You would think that traveling with a 2-year-old would be enough to discourage trips halfway around the world. But when Primary Source, a regional professional development group, invited us on a two-week tour of China for “education leaders,” my wife and I jumped at the chance. For me, the trip represented an opportunity to explore a fascinating culture and civilization from the vantage point of my life’s work, education. My hopes were fulfilled in every way.
Our motley crew of superintendents, principals, and other educators visited four cities, several schools, a university, the Ministry of Education in Beijing, and lots of museums, religious sites, and cultural centers. We met Chinese people in formal settings, in restaurants, and in their homes. We returned home overwhelmed with impressions, memories, and the intellectual residue of a fortnight of nonstop exploration.
One of the most potent symbols in Chinese culture is the dragon. The head of a dragon is so striking that we focus on it, paying scant attention to the dragon’s enormous and powerful body. Similarly, looking at China today, there is a tendency to be captivated by the transformation underway in cities like Beijing and Shanghai, where thousands of skyscrapers have sprouted seemingly overnight and thousands more are on the way. Then there is the body of the dragon, the countryside, where 70 percent of the nation’s 1.3 billion citizens live. Rural China looks like an agrarian, feudal society centuries removed from the present. Will the dragon’s body fuel or constrain the ambitions of its striking head?

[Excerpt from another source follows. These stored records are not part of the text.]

/-! ### What a host sees of FRAME_RESET -/

/-- A sequence of commands keeps two states alike in registers and response (R32). -/
theorem execSeq_agrees (is : List Instr) {s u : State} (hframe : s.frame = u.frame) (hresp : s.response = u.response) :
    ∃ t v, execSeq is s = .next t ∧ execSeq is u = .next v ∧ t.response = v.response ∧ t.frame = v.frame := by
  induction is generalizing s u with
  | nil => exact ⟨s, u, rfl, rfl, hresp, hframe⟩
  | cons i is ih =>
    obtain ⟨t, ht⟩ := exec_completes i s
    obtain ⟨v, hv⟩ := exec_completes i u
    rw [execSeq_cons_of_next ht, execSeq_cons_of_next hv]
    exact ih (exec_frame_eq hframe ht hv) (exec_response_eq hframe ht hv)

/-- Settles O59: LOADFRAME leaves the same registers and response whatever FRAME_RESET is, and they stay alike. -/
theorem frameResetIsForgottenAfterLoadframe : Obligations.FrameResetIsForgottenAfterLoadframe := by
  unfold Obligations.FrameResetIsForgottenAfterLoadframe
  intro fr fr' a f r l is
  rw [execSeq_append_of_next (execSeq_loadframe a f r l _), execSeq_append_of_next (execSeq_loadframe a f r l _)]
  exact execSeq_agrees is rfl rfl

end Sys2Proof.Machine
end
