-- ==== Sys2Proof/Syntax.lean ====
section
/-! DEFINITION. The commands of the block: one constructor per row of the opcode table, with what the command carries.
Where a row is an event of the outside world or of a clock, its operands say which unit, bay, channel or address it
concerns and what was observed. -/

namespace Sys2Proof
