-- ==== Sys2Proof/Machine/Registers.lean ====
section
/-! DEFINITION. The register map (R6, R577–R589 and the register tables of every chapter): the address of each
register, the place of each field in its word, and one row per register with the access code, the reset value and
the range of each field, as the tables print them.  Register and field names are the manual's. -/

namespace Sys2Proof.Machine

/-- A field of a 32-bit register: its lowest bit and its width. -/
structure Fld where
  lo : Nat
  width : Nat
  deriving DecidableEq, Repr

/-- The access codes of R6. -/
inductive Access where
  | ro | rw | wo | w1c | w1s | rwl
  deriving DecidableEq, Repr

/-- The range a settable field states for itself (R9). -/
inductive Limit where
  /-- every value of the field's width -/
  | any
  /-- lo to hi -/
  | range (lo hi : Nat)
  /-- 0, or lo to hi -/
  | zeroOr (lo hi : Nat)
  /-- one of the values listed -/
  | oneOf (l : List Nat)
  /-- a pressure slot: every slot but 60–63 and 112–126 (R395) -/
  | pSlot
  /-- a line-aligned address: [5:0] zero -/
  | mult64
  deriving DecidableEq, Repr

/-- One field's line of a register table. -/
structure FieldRow where
  fld : Fld
  access : Access
  reset : Nat
  limit : Limit
  deriving DecidableEq, Repr
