-- ==== Sys2Proof/Machine/Hashing.lean ====
section
/-! DEFINITION. SHA-256 and ECDSA P-256 verification, as the manual names them (R116, R117, R128, R201). -/

namespace Sys2Proof.Machine

/-! ### SHA-256 -/

/-- The round constants. -/
def shaK : List (BitVec 32) :=
  [0x428a2f98#32, 0x71374491#32, 0xb5c0fbcf#32, 0xe9b5dba5#32, 0x3956c25b#32, 0x59f111f1#32, 0x923f82a4#32, 0xab1c5ed5#32,
    0xd807aa98#32, 0x12835b01#32, 0x243185be#32, 0x550c7dc3#32, 0x72be5d74#32, 0x80deb1fe#32, 0x9bdc06a7#32, 0xc19bf174#32,
    0xe49b69c1#32, 0xefbe4786#32, 0x0fc19dc6#32, 0x240ca1cc#32, 0x2de92c6f#32, 0x4a7484aa#32, 0x5cb0a9dc#32, 0x76f988da#32] ++
  [0x983e5152#32, 0xa831c66d#32, 0xb00327c8#32, 0xbf597fc7#32, 0xc6e00bf3#32, 0xd5a79147#32, 0x06ca6351#32, 0x14292967#32,
    0x27b70a85#32, 0x2e1b2138#32, 0x4d2c6dfc#32, 0x53380d13#32, 0x650a7354#32, 0x766a0abb#32, 0x81c2c92e#32, 0x92722c85#32,
    0xa2bfe8a1#32, 0xa81a664b#32, 0xc24b8b70#32, 0xc76c51a3#32, 0xd192e819#32, 0xd6990624#32, 0xf40e3585#32, 0x106aa070#32] ++
  [0x19a4c116#32, 0x1e376c08#32, 0x2748774c#32, 0x34b0bcb5#32, 0x391c0cb3#32, 0x4ed8aa4a#32, 0x5b9cca4f#32, 0x682e6ff3#32,
    0x748f82ee#32, 0x78a5636f#32, 0x84c87814#32, 0x8cc70208#32, 0x90befffa#32, 0xa4506ceb#32, 0xbef9a3f7#32, 0xc67178f2#32]

/-- The initial hash value. -/
def shaInit : List (BitVec 32) :=
  [0x6a09e667#32, 0xbb67ae85#32, 0x3c6ef372#32, 0xa54ff53a#32, 0x510e527f#32, 0x9b05688c#32, 0x1f83d9ab#32, 0x5be0cd19#32]

/-- A big-endian word of four bytes. -/
def beWord (l : List (BitVec 8)) : BitVec 32 :=
  BitVec.ofNat 32 (l.foldl (fun n b => 256 * n + b.toNat) 0)

/-- The n bytes of a number, big-endian. -/
def beBytes (n v : Nat) : List (BitVec 8) := ((List.range n).map (fun i => BitVec.ofNat 8 (v / 256 ^ i))).reverse

/-- The words of a block, newest first after n steps of the schedule. -/
def shaSchedule : Nat → List (BitVec 32) → List (BitVec 32)
  | 0, w => w
  | n + 1, w =>
    let g := fun i => w.getD i 0#32
    let s0 := (g 14).rotateRight 7 ^^^ (g 14).rotateRight 18 ^^^ ((g 14) >>> 3)
    let s1 := (g 1).rotateRight 17 ^^^ (g 1).rotateRight 19 ^^^ ((g 1) >>> 10)
    shaSchedule n ((g 15 + s0 + g 6 + s1) :: w)

/-- One round on the eight working variables. -/
def shaRound (v : List (BitVec 32)) (kw : BitVec 32 × BitVec 32) : List (BitVec 32) :=
  let g := fun i => v.getD i 0#32
  let s1 := (g 4).rotateRight 6 ^^^ (g 4).rotateRight 11 ^^^ (g 4).rotateRight 25
  let ch := ((g 4) &&& (g 5)) ^^^ ((~~~ (g 4)) &&& (g 6))
  let t1 := g 7 + s1 + ch + kw.1 + kw.2
  let s0 := (g 0).rotateRight 2 ^^^ (g 0).rotateRight 13 ^^^ (g 0).rotateRight 22
  let maj := ((g 0) &&& (g 1)) ^^^ ((g 0) &&& (g 2)) ^^^ ((g 1) &&& (g 2))
  [t1 + s0 + maj, g 0, g 1, g 2, g 3 + t1, g 4, g 5, g 6]

/-- One 64-byte block taken into a hash value. -/
def shaBlock (h : List (BitVec 32)) (block : List (BitVec 8)) : List (BitVec 32) :=
  let w16 := (List.range 16).map (fun i => beWord ((block.drop (4 * i)).take 4))
  let w := (shaSchedule 48 w16.reverse).reverse
  List.zipWith (· + ·) h ((shaK.zip w).foldl shaRound h)

/-- Whole blocks of a message, n of them. -/
def shaBlocks : Nat → List (BitVec 32) → List (BitVec 8) → List (BitVec 32)
  | 0, h, _ => h
  | n + 1, h, m => shaBlocks n (shaBlock h (m.take 64)) (m.drop 64)

/-- The padding of a message whose whole length is n bytes. -/
def shaPad (n : Nat) : List (BitVec 8) :=
  0x80#8 :: List.replicate ((119 - n % 64) % 64) 0#8 ++ beBytes 8 (8 * n)

/-- The digest bytes of a hash value. -/
def shaDigest (h : List (BitVec 32)) : List (BitVec 8) := h.flatMap (fun x => beBytes 4 x.toNat)

/-- SHA-256 of a message. -/
def sha256 (m : List (BitVec 8)) : List (BitVec 8) :=
  let p := m ++ shaPad m.length
  shaDigest (shaBlocks (p.length / 64) shaInit p)

/-! ### HMAC and HKDF with SHA-256 (R514) -/

/-- HMAC-SHA-256. -/
def hmac (key msg : List (BitVec 8)) : List (BitVec 8) :=
  let k := if 64 < key.length then sha256 key else key
  let k := k ++ List.replicate (64 - k.length) 0#8
  sha256 (k.map (· ^^^ 0x5c#8) ++ sha256 (k.map (· ^^^ 0x36#8) ++ msg))

/-- The first 96 bytes that HKDF-SHA-256 yields. -/
def hkdf (salt ikm info : List (BitVec 8)) : List (BitVec 8) :=
  let prk := hmac salt ikm
  let t1 := hmac prk (info ++ [1#8])
  let t2 := hmac prk (t1 ++ info ++ [2#8])
  let t3 := hmac prk (t2 ++ info ++ [3#8])
  t1 ++ t2 ++ t3

/-! ### ECDSA on the curve P-256 -/

/-- The field prime, the curve's b, the group order and the base point. -/
def p256p : Nat := 0xffffffff00000001000000000000000000000000ffffffffffffffffffffffff
def p256b : Nat := 0x5ac635d8aa3a93e7b3ebbd55769886bc651d06b0cc53b0f63bce3c3e27d2604b
def p256n : Nat := 0xffffffff00000000ffffffffffffffffbce6faada7179e84f3b9cac2fc632551
def p256gx : Nat := 0x6b17d1f2e12c4247f8bce6e563a440f277037d812deb33a0f4a13945d898c296
def p256gy : Nat := 0x4fe342e2fe1a7f9b8ee7eb4a7c0f9e162bce33576b315ececbb6406837bf51f5

/-- a^e mod m over the low k bits of e. -/
def powMod (m : Nat) : Nat → Nat → Nat → Nat
  | 0, _, _ => 1
  | k + 1, a, e => (if e % 2 = 1 then a else 1) * powMod m k (a * a % m) (e / 2) % m

/-- The inverse modulo a prime of at most 256 bits. -/
def invMod (m a : Nat) : Nat := powMod m 256 (a % m) (m - 2)

/-- A point: none at infinity. -/
abbrev P256 := Option (Nat × Nat)

/-- The sum of two points. -/
def p256Add (a b : P256) : P256 :=
  match a, b with
  | none, q => q
  | q, none => q
  | some (x1, y1), some (x2, y2) =>
    if x1 = x2 ∧ (y1 + y2) % p256p = 0 then none
    else
      let l := if x1 = x2 then (3 * x1 * x1 + (p256p - 3)) * invMod p256p (2 * y1) % p256p
        else (y2 + p256p - y1) * invMod p256p (x2 + p256p - x1) % p256p
      let x3 := (l * l + 2 * p256p - x1 - x2) % p256p
      some (x3, (l * (x1 + p256p - x3) + p256p - y1) % p256p)

/-- k times a point, over the low n bits of k. -/
def p256Mul : Nat → Nat → P256 → P256
  | 0, _, _ => none
  | n + 1, k, q =>
    let r := p256Mul n (k / 2) (p256Add q q)
    if k % 2 = 1 then p256Add q r else r

/-- A point lies on the curve with coordinates in range. -/
def p256On (x y : Nat) : Bool :=
  decide (x < p256p ∧ y < p256p) && (y * y % p256p == (x * x * x + (p256p - 3) * x + p256b) % p256p)

/-- The signature (r, s) of a digest verifies under the public key (x, y). -/
def ecdsaVerify (digest x y r s : Nat) : Bool :=
  decide (1 ≤ r ∧ r < p256n ∧ 1 ≤ s ∧ s < p256n) && p256On x y &&
    (let w := invMod p256n s
     let u1 := digest * w % p256n
     let u2 := r * w % p256n
     match p256Add (p256Mul 256 u1 (some (p256gx, p256gy))) (p256Mul 256 u2 (some (x, y))) with
     | none => false
     | some (px, _) => px % p256n == r)

end Sys2Proof.Machine
end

Take education, a challenge of mind-boggling scope. There are 360 million school-age children in China; 80 million of them live in cities, the rest in the countryside. Outside of Beijing and Shanghai alone, we were told, there are 20 million children of migrant workers, children who have little or no access to schooling. (Bear in mind that, in the US, we have 50 million schoolchildren; the Boston Public Schools serves 65,000 students.)
We traveled to a small village in central China to visit a school that Primary Source and affiliated educators had been supporting financially on a very modest scale, by American standards. The school had a library and computer room it would not have had otherwise, but the school’s other assets were meager. We were embarrassed to be greeted as conquering heroes. As we walked around the village, in hundred-degree heat and 100 percent humidity, we watched peasant women washing clothes in brackish water and teenagers making bricks practically by hand.
In the cities (which are environmentally threatened by runaway growth), we saw the opposite extreme, evidence of an ambitious nation furiously modernizing while struggling to resist Westernization. The schools that served the privileged were models of success, on a par with elite private schools anywhere in the world. Above all, we saw a work ethic among students and faculty that was impressive, if not necessarily healthy. We had dinner in the home of a trainer of teachers, a young mother who worked 12 hours a day, seven days a week, and was essentially separated from her 8-year-old child. Her husband, a doctor, worked similar hours, the two of them barely scratching out what is, in Chinese terms, a “middle class” living for their family.
The implications for the world that our children will inherit are enormous and frightening. How long can our students, who so often pursue their studies almost casually, compete with students who will work ceaselessly and for whom academic success is everything? One in every five people in the world is Chinese, and the Chinese are ready to compete not only for low-skill jobs, but increasingly also for high-end, high-skill, high-knowledge jobs.
There it was, in China, on a scale we had never seen before: the educational paradox of great success side by side with vast, devastating failure.
We saw a Chinese nation roaring into the 21st century as the world’s next great economic power. We in the US will be profoundly affected by this country and its people in the coming decades, our students—our children— especially. As teachers, we must think about the implications here at home of the re-emergence of this ancient culture and civilization on the world stage. How can we persuade our students to look outward toward China and other emerging nations when forces in our own culture tell us that self-absorption is the key to happiness?
But as we arrived home, we weren’t thinking about educational policy and practice. Our hearts were stuck on a more elemental, but by no means simpler, problem. What is to be done about the 9-year-old migrant worker boy we saw, growing up on a trash heap just outside of the prosperous city of Beijing?